> TASK STATEMENT:
Please transcribe the data that follows, keeping every line exact.

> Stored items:
========

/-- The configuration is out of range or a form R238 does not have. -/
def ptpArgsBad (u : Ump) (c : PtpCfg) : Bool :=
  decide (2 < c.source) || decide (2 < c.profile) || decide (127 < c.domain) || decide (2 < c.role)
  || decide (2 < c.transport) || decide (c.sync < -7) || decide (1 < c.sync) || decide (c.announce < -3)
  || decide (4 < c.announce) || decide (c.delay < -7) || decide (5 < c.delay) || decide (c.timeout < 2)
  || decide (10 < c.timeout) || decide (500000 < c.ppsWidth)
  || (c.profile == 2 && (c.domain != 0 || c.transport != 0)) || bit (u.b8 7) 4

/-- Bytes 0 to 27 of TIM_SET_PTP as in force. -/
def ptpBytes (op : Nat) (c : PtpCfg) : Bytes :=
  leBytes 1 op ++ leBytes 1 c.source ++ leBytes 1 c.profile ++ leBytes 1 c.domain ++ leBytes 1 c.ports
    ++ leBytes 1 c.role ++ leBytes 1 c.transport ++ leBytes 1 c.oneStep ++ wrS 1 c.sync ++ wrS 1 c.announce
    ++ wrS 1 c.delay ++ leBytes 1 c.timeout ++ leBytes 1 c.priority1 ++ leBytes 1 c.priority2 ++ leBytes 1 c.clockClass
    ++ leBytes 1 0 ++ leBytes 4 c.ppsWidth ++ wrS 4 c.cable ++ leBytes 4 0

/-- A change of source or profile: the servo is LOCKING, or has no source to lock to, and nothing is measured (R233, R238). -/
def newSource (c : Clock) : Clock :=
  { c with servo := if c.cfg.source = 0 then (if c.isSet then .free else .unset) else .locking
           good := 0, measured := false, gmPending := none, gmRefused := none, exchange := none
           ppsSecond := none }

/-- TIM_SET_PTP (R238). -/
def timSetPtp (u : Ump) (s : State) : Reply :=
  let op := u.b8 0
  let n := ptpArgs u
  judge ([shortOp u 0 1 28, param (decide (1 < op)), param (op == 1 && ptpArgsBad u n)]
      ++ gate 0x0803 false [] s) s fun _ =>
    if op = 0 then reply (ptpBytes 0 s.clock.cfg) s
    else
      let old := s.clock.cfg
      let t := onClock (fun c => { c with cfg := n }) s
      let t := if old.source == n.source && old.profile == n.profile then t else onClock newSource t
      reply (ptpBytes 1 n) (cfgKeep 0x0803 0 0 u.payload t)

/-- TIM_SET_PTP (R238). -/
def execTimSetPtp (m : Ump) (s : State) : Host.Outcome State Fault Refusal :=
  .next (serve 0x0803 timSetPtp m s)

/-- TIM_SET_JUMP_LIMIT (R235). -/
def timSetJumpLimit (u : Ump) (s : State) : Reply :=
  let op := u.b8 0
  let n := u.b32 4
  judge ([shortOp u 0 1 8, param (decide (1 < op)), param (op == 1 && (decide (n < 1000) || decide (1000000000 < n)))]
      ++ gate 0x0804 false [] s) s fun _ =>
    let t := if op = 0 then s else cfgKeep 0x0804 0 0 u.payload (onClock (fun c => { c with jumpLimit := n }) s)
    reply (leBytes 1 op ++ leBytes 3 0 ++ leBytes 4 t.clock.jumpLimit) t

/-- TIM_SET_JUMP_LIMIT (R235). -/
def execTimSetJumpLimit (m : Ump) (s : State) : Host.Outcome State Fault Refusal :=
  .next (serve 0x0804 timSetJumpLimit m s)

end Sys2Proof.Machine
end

========

> THE COMPLETED TASK:
/-- The configuration is out of range or a form R238 does not have. -/
def ptpArgsBad (u : Ump) (c : PtpCfg) : Bool :=
  decide (2 < c.source) || decide (2 < c.profile) || decide (127 < c.domain) || decide (2 < c.role)
  || decide (2 < c.transport) || decide (c.sync < -7) || decide (1 < c.sync) || decide (c.announce < -3)
  || decide (4 < c.announce) || decide (c.delay < -7) || decide (5 < c.delay) || decide (c.timeout < 2)
  || decide (10 < c.timeout) || decide (500000 < c.ppsWidth)
  || (c.profile == 2 && (c.domain != 0 || c.transport != 0)) || bit (u.b8 7) 4

/-- Bytes 0 to 27 of TIM_SET_PTP as in force. -/
def ptpBytes (op : Nat) (c : PtpCfg) : Bytes :=
  leBytes 1 op ++ leBytes 1 c.source ++ leBytes 1 c.profile ++ leBytes 1 c.domain ++ leBytes 1 c.ports
    ++ leBytes 1 c.role ++ leBytes 1 c.transport ++ leBytes 1 c.oneStep ++ wrS 1 c.sync ++ wrS 1 c.announce
    ++ wrS 1 c.delay ++ leBytes 1 c.timeout ++ leBytes 1 c.priority1 ++ leBytes 1 c.priority2 ++ leBytes 1 c.clockClass
    ++ leBytes 1 0 ++ leBytes 4 c.ppsWidth ++ wrS 4 c.cable ++ leBytes 4 0

/-- A change of source or profile: the servo is LOCKING, or has no source to lock to, and nothing is measured (R233, R238). -/
def newSource (c : Clock) : Clock :=
  { c with servo := if c.cfg.source = 0 then (if c.isSet then .free else .unset) else .locking
           good := 0, measured := false, gmPending := none, gmRefused := none, exchange := none
           ppsSecond := none }

/-- TIM_SET_PTP (R238). -/
def timSetPtp (u : Ump) (s : State) : Reply :=
  let op := u.b8 0
  let n := ptpArgs u
  judge ([shortOp u 0 1 28, param (decide (1 < op)), param (op == 1 && ptpArgsBad u n)]
      ++ gate 0x0803 false [] s) s fun _ =>
    if op = 0 then reply (ptpBytes 0 s.clock.cfg) s
    else
      let old := s.clock.cfg
      let t := onClock (fun c => { c with cfg := n }) s
      let t := if old.source == n.source && old.profile == n.profile then t else onClock newSource t
      reply (ptpBytes 1 n) (cfgKeep 0x0803 0 0 u.payload t)

/-- TIM_SET_PTP (R238). -/
def execTimSetPtp (m : Ump) (s : State) : Host.Outcome State Fault Refusal :=
  .next (serve 0x0803 timSetPtp m s)

/-- TIM_SET_JUMP_LIMIT (R235). -/
def timSetJumpLimit (u : Ump) (s : State) : Reply :=
  let op := u.b8 0
  let n := u.b32 4
  judge ([shortOp u 0 1 8, param (decide (1 < op)), param (op == 1 && (decide (n < 1000) || decide (1000000000 < n)))]
      ++ gate 0x0804 false [] s) s fun _ =>
    let t := if op = 0 then s else cfgKeep 0x0804 0 0 u.payload (onClock (fun c => { c with jumpLimit := n }) s)
    reply (leBytes 1 op ++ leBytes 3 0 ++ leBytes 4 t.clock.jumpLimit) t

/-- TIM_SET_JUMP_LIMIT (R235). -/
def execTimSetJumpLimit (m : Ump) (s : State) : Host.Outcome State Fault Refusal :=
  .next (serve 0x0804 timSetJumpLimit m s)

end Sys2Proof.Machine
end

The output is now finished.